(DATA)

/-! ### Control transfer -/

/-- R170: CALL pushes the return address, the pc that step 4 left, and goes to x[a], read after the push (decision D15);
a return address of 256 faults and pushes nothing (decision D9). The byte stored to is at SP - 1. -/
def Obligations.CallPushesReturnAddress : Prop :=
  (∀ a, encode (.call a) = [0x50, a]) ∧
  (∀ (s : State) (p : RegIdx), s.pc.toNat ≤ 255 → ∃ t, exec (.call (regByte p)) s = .next t ∧
    (t.memRead (s.sp - 1)).toNat = s.pc.toNat ∧ t.sp = s.sp - 1 ∧
    t.pc.toNat = (if p = 7 then s.sp - 1 else s.reg p).toNat ∧ KeepsRegs s t [7] ∧ KeepsMem s t [s.sp - 1] ∧
    t.fl = s.fl ∧ t.console = s.console ∧ KeepsControl s t) ∧
  (∀ (s : State) (p : RegIdx), 255 < s.pc.toNat → HandlerFaults (.call (regByte p)) s .addressOutOfRange) ∧
  ∀ (s : State) (a : Byte), 8 ≤ a.toNat → HandlerFaults (.call a) s .addressOutOfRange

/-- R171, whole. -/
def Obligations.RetPopsPc : Prop :=
  encode .ret = [0x11] ∧
  ∀ s : State, ∃ t, exec .ret s = .next t ∧ t.pc.toNat = (s.memRead s.sp).toNat ∧ t.sp = s.sp + 1 ∧
    KeepsRegs s t [7] ∧ KeepsMem s t [] ∧ t.fl = s.fl ∧ t.console = s.console ∧ KeepsControl s t

/-- R172, whole. -/
def Obligations.JmpGoesToRegister : Prop :=
  (∀ a, encode (.jmp a) = [0x54, a]) ∧
  (∀ (s : State) (p : RegIdx), ∃ t v, exec (.jmp (regByte p)) s = .next t ∧ PcEffect s t v ∧
    v.toNat = (s.reg p).toNat) ∧
  ∀ (s : State) (a : Byte), 8 ≤ a.toNat → HandlerFaults (.jmp a) s .addressOutOfRange

/-- R174 to R180: each conditional jump tests one bit of FL, for every value of FL (decision D26), and writes pc alone;
not taken, it leaves everything. The opcode bytes are decision D1. -/
def Obligations.ConditionalJumpsTestOneBit : Prop :=
  (∀ a, encode (.jeq a) = [0x55, a] ∧ encode (.jne a) = [0x56, a] ∧ encode (.jgt a) = [0x57, a] ∧
    encode (.jlt a) = [0x58, a] ∧ encode (.jle a) = [0x59, a] ∧ encode (.jge a) = [0x5A, a]) ∧
  (∀ (s : State) (p : RegIdx), ∃ v : PcWord, v.toNat = (s.reg p).toNat ∧
    exec (.jeq (regByte p)) s = .next (if s.fl.getLsbD 0 = true then { s with pc := v } else s) ∧
    exec (.jne (regByte p)) s = .next (if s.fl.getLsbD 0 = false then { s with pc := v } else s) ∧
    exec (.jgt (regByte p)) s = .next (if s.fl.getLsbD 1 = true then { s with pc := v } else s) ∧
    exec (.jlt (regByte p)) s = .next (if s.fl.getLsbD 2 = true then { s with pc := v } else s) ∧
    exec (.jge (regByte p)) s = .next (if s.fl.getLsbD 2 = false then { s with pc := v } else s) ∧
    exec (.jle (regByte p)) s = .next (if s.fl.getLsbD 1 = false then { s with pc := v } else s)) ∧
  ∀ (s : State) (a : Byte), 8 ≤ a.toNat →
    HandlerFaults (.jeq a) s .addressOutOfRange ∧ HandlerFaults (.jne a) s .addressOutOfRange ∧
    HandlerFaults (.jgt a) s .addressOutOfRange ∧ HandlerFaults (.jlt a) s .addressOutOfRange ∧
    HandlerFaults (.jle a) s .addressOutOfRange ∧ HandlerFaults (.jge a) s .addressOutOfRange

/-- R174: after a CMP, the six jumps decide by the unsigned comparison of the two registers compared. -/
def Obligations.JumpsAfterCmpFollowTheComparison : Prop :=
  ∀ (s : State) (p q r : RegIdx), ∃ t, exec (.cmp (regByte p) (regByte q)) s = .next t ∧
    ∀ a b : Nat, a = (s.reg p).toNat → b = (s.reg q).toNat →
      exec (.jeq (regByte r)) t = (if a = b then exec (.jmp (regByte r)) t else exec .nop t) ∧
      exec (.jne (regByte r)) t = (if a ≠ b then exec (.jmp (regByte r)) t else exec .nop t) ∧
      exec (.jgt (regByte r)) t = (if a > b then exec (.jmp (regByte r)) t else exec .nop t) ∧
      exec (.jlt (regByte r)) t = (if a < b then exec (.jmp (regByte r)) t else exec .nop t) ∧
      exec (.jge (regByte r)) t = (if a ≥ b then exec (.jmp (regByte r)) t else exec .nop t) ∧
      exec (.jle (regByte r)) t = (if a ≤ b then exec (.jmp (regByte r)) t else exec .nop t)

/-- R181, the CALL and RET law: a RET with SP and the return address as CALL left them resumes after the CALL with SP
restored; `h` is any state the subroutine may have reached. -/
def Obligations.CallThenRetResumes : Prop :=
  ∀ (s : State) (p : RegIdx), s.pc.toNat ≤ 255 → ∃ t, exec (.call (regByte p)) s = .next t ∧
    ∀ h : State, h.sp = t.sp → h.memRead t.sp = t.memRead t.sp →
      ∃ u, exec .ret h = .next u ∧ u.pc = s.pc ∧ u.sp = s.sp

/-- R28: a handler that is no control transfer leaves pc alone, and after any write of pc by a handler pc is at most
255. -/
def Obligations.OnlyControlTransfersWritePc : Prop :=
  ∀ (i : Instr) (s t : State), exec i s = .next t →
    (transfersControl i = false → t.pc = s.pc) ∧ (t.pc ≠ s.pc → t.pc.toNat ≤ 255)

/-! ### INT, IRET and the interrupt controller -/

/-- R190: INT sets the pending bit of the line x[a] holds and does nothing else; a number above 7 faults (decision
D11). -/
def Obligations.IntMakesTheLinePending : Prop :=
  (∀ a, encode (.int a) = [0x52, a]) ∧
  (∀ (s : State) (p : RegIdx), (s.reg p).toNat ≤ 7 → ∃ t v, exec (.int (regByte p)) s = .next t ∧ RegEffect s t 6 v ∧
    ∀ k, k < 8 → v.getLsbD k = (s.is.getLsbD k || decide (k = (s.reg p).toNat))) ∧
  (∀ (s : State) (p : RegIdx), 8 ≤ (s.reg p).toNat → HandlerFaults (.int (regByte p)) s .addressOutOfRange) ∧
  ∀ (s : State) (a : Byte), 8 ≤ a.toNat → HandlerFaults (.int a) s .addressOutOfRange

/-- R191: IRET pops registers 6 down to 0, then FL, then pc, whatever the controller state, and makes it Normal
(decisions D4 and D12). -/
def Obligations.IretPopsTheWholeFrame : Prop :=
  encode .iret = [0x13] ∧
  ∀ s : State, ∃ t, exec .iret s = .next t ∧
    t.reg 6 = s.memRead s.sp ∧ t.reg 5 = s.memRead (s.sp + 1) ∧ t.reg 4 = s.memRead (s.sp + 2) ∧
    t.reg 3 = s.memRead (s.sp + 3) ∧ t.reg 2 = s.memRead (s.sp + 4) ∧ t.reg 1 = s.memRead (s.sp + 5) ∧
    t.reg 0 = s.memRead (s.sp + 6) ∧ t.fl = s.memRead (s.sp + 7) ∧
    t.pc.toNat = (s.memRead (s.sp + 8)).toNat ∧ t.sp = s.sp + 9 ∧ t.ictl = .normal ∧ KeepsMem s t [] ∧
    t.console = s.console ∧ t.runState = s.runState ∧ t.a0 = s.a0 ∧ t.ir = s.ir ∧ t.opA = s.opA ∧ t.opB = s.opB ∧
    t.ext = s.ext

/-- R212, R213: a boundary at which no enabled line is pending after the merge, or the controller is Handling, merges the
requests of that boundary into IS, uses them up and does nothing else (decisions D6 and D27; the schedule `ext` is log
entry 4). -/
def Obligations.QuietBoundaryOnlyMergesRequests : Prop :=
  ∀ s : State, (s.ictl = .handling ∨ s.im &&& (s.is ||| s.ext.headD 0) = 0) →
    ∃ t, s.boundary = .ok t ∧ t.is = s.is ||| s.ext.headD 0 ∧ KeepsRegs s t [6] ∧ t.ext = s.ext.tail ∧
      KeepsMem s t [] ∧ t.pc = s.pc ∧ t.fl = s.fl ∧ t.console = s.console ∧ t.ictl = s.ictl ∧
      t.runState = s.runState ∧ t.a0 = s.a0 ∧ t.ir = s.ir ∧ t.opA = s.opA ∧ t.opB = s.opB

/-- R214, R216 to R218: with the controller Normal and pc at most 255, the lowest line pending and enabled after the merge is
taken: the whole frame, and all that entry leaves (decisions D3 and D7, log entry 10; D4 and D5, log entry 16). The
schedule `ext`, its head merged and its tail left, is the model's choice, log entry 4. -/
def Obligations.BoundaryEntersLowestLine : Prop :=
  ∀ (s : State) (n : Line) (m : Byte), s.ictl = .normal → s.pc.toNat ≤ 255 → m = s.is ||| s.ext.headD 0 →
    (s.im &&& m).getLsbD n.val = true → (∀ k : Line, k < n → (s.im &&& m).getLsbD k.val = false) →
    ∃ t, s.boundary = .ok t ∧ t.ictl = .handling ∧
      (∀ k, k < 8 → t.is.getLsbD k = (m.getLsbD k && decide (k ≠ n.val))) ∧ KeepsRegs s t [6, 7] ∧
      t.sp = s.sp - 9 ∧
      (t.memRead (s.sp - 1)).toNat = s.pc.toNat ∧ t.memRead (s.sp - 2) = s.fl ∧
      t.memRead (s.sp - 3) = s.reg 0 ∧ t.memRead (s.sp - 4) = s.reg 1 ∧ t.memRead (s.sp - 5) = s.reg 2 ∧
      t.memRead (s.sp - 6) = s.reg 3 ∧ t.memRead (s.sp - 7) = s.reg 4 ∧ t.memRead (s.sp - 8) = s.reg 5 ∧
      t.memRead (s.sp - 9) = t.is ∧
      KeepsMem s t [s.sp - 1, s.sp - 2, s.sp - 3, s.sp - 4, s.sp - 5, s.sp - 6, s.sp - 7, s.sp - 8, s.sp - 9] ∧
      t.pc.toNat = (t.memRead (BitVec.ofNat 8 (0xF8 + n.val))).toNat ∧ t.fl = s.fl ∧ t.console = s.console ∧
      t.runState = s.runState ∧ t.a0 = s.a0 ∧ t.ir = s.ir ∧ t.opA = s.opA ∧ t.opB = s.opB ∧ t.ext = s.ext.tail

/-- R216, R97: an interrupt that becomes due while pc is 256 faults instead of being taken (decision D9, log entry 16); the
requests have been merged and nothing else has changed. The schedule `ext`, its head merged and its tail left, is the
model's choice, log entry 4. -/
def Obligations.EntryWithPc256Faults : Prop :=
  ∀ s : State, s.runState = .running → s.ictl = .normal → 255 < s.pc.toNat →
    s.im &&& (s.is ||| s.ext.headD 0) ≠ 0 →
    ∃ t, step s = .next t ∧ t.runState = .faulted ⟨.addressOutOfRange, s.pc, none⟩ ∧
      t.is = s.is ||| s.ext.headD 0 ∧ KeepsRegs s t [6] ∧ t.ext = s.ext.tail ∧ KeepsMem s t [] ∧ t.pc = s.pc ∧
      t.fl = s.fl ∧ t.console = s.console ∧ t.ictl = s.ictl ∧ t.a0 = s.a0 ∧ t.ir = s.ir ∧ t.opA = s.opA ∧
      t.opB = s.opB

/-- R220: while Handling, a boundary takes nothing, whatever IM holds; and no instruction but IRET writes the controller
state. -/
def Obligations.InterruptsDoNotNest : Prop :=
  (∀ s : State, s.ictl = .handling → s.boundary = .ok s.mergeExternal ∧ s.mergeExternal.ictl = .handling) ∧
  ∀ (i : Instr) (s t : State), exec i s = .next t → i ≠ .iret → t.ictl = s.ictl

/-- R190, R213, R222: INT of an enabled line, with nothing else pending and enabled, no external request and the controller
Normal, is taken at the next boundary (decision D6, log entry 16); the pc saved is that of the instruction after the INT,
the IS saved lacks the bit (decision D5, log entry 16), and the vector is at 0xF8 + n (decision D3, log entry 10). The
schedule `ext` is the model's choice, log entry 4. -/
def Obligations.IntIsTakenAtNextBoundary : Prop :=
  ∀ (s : State) (p : RegIdx), (s.reg p).toNat ≤ 7 → s.im.getLsbD (s.reg p).toNat = true → s.im &&& s.is = 0 →
    s.ext.headD 0 = 0 → s.ictl = .normal → s.pc.toNat ≤ 255 →
    ∃ t u, exec (.int (regByte p)) s = .next t ∧ t.boundary = .ok u ∧ u.ictl = .handling ∧ u.is = s.is ∧
      u.sp = s.sp - 9 ∧ (u.memRead (s.sp - 1)).toNat = s.pc.toNat ∧ u.memRead (s.sp - 9) = s.is ∧
      u.pc.toNat = (u.memRead (BitVec.ofNat 8 (0xF8 + (s.reg p).toNat))).toNat

/-- R219 (a): after an interrupt of line n, an IRET that finds SP and the nine bytes of the frame as entry left them resumes
with every register, FL, pc and SP as they were, but for the taken line's bit of IS, and the controller Normal; `h` is any
state the handler may have reached. The order of the frame is decision D4, the bit cleared before the pushes is D5 (log
entry 16), and the schedule `ext` is the model's choice, log entry 4. -/
def Obligations.EntryThenIretRestores : Prop :=
  ∀ (s t h : State) (n : Line), s.mergeExternal.recognized = some n → s.boundary = .ok t → h.sp = t.sp →
    (∀ k, k < 9 → h.memRead (t.sp + BitVec.ofNat 8 k) = t.memRead (t.sp + BitVec.ofNat 8 k)) →
    ∃ u, exec .iret h = .next u ∧ KeepsRegs s u [6] ∧
      (∀ k, k < 8 → u.is.getLsbD k = ((s.is ||| s.ext.headD 0).getLsbD k && decide (k ≠ n.val))) ∧
      u.fl = s.fl ∧ u.pc = s.pc ∧ u.ictl = .normal ∧ KeepsMem h u []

(End DATA)

> **PROBLEM STATEMENT**
From the listing above, return the lines starting at the one with "makes it Normal" and ending at the one with "exec .iret s = .next t ∧", both kept, exactly as they appear and nothing more.

> **THE COMPLETED TASK**
/-- R191: IRET pops registers 6 down to 0, then FL, then pc, whatever the controller state, and makes it Normal
(decisions D4 and D12). -/
def Obligations.IretPopsTheWholeFrame : Prop :=
  encode .iret = [0x13] ∧
  ∀ s : State, ∃ t, exec .iret s = .next t ∧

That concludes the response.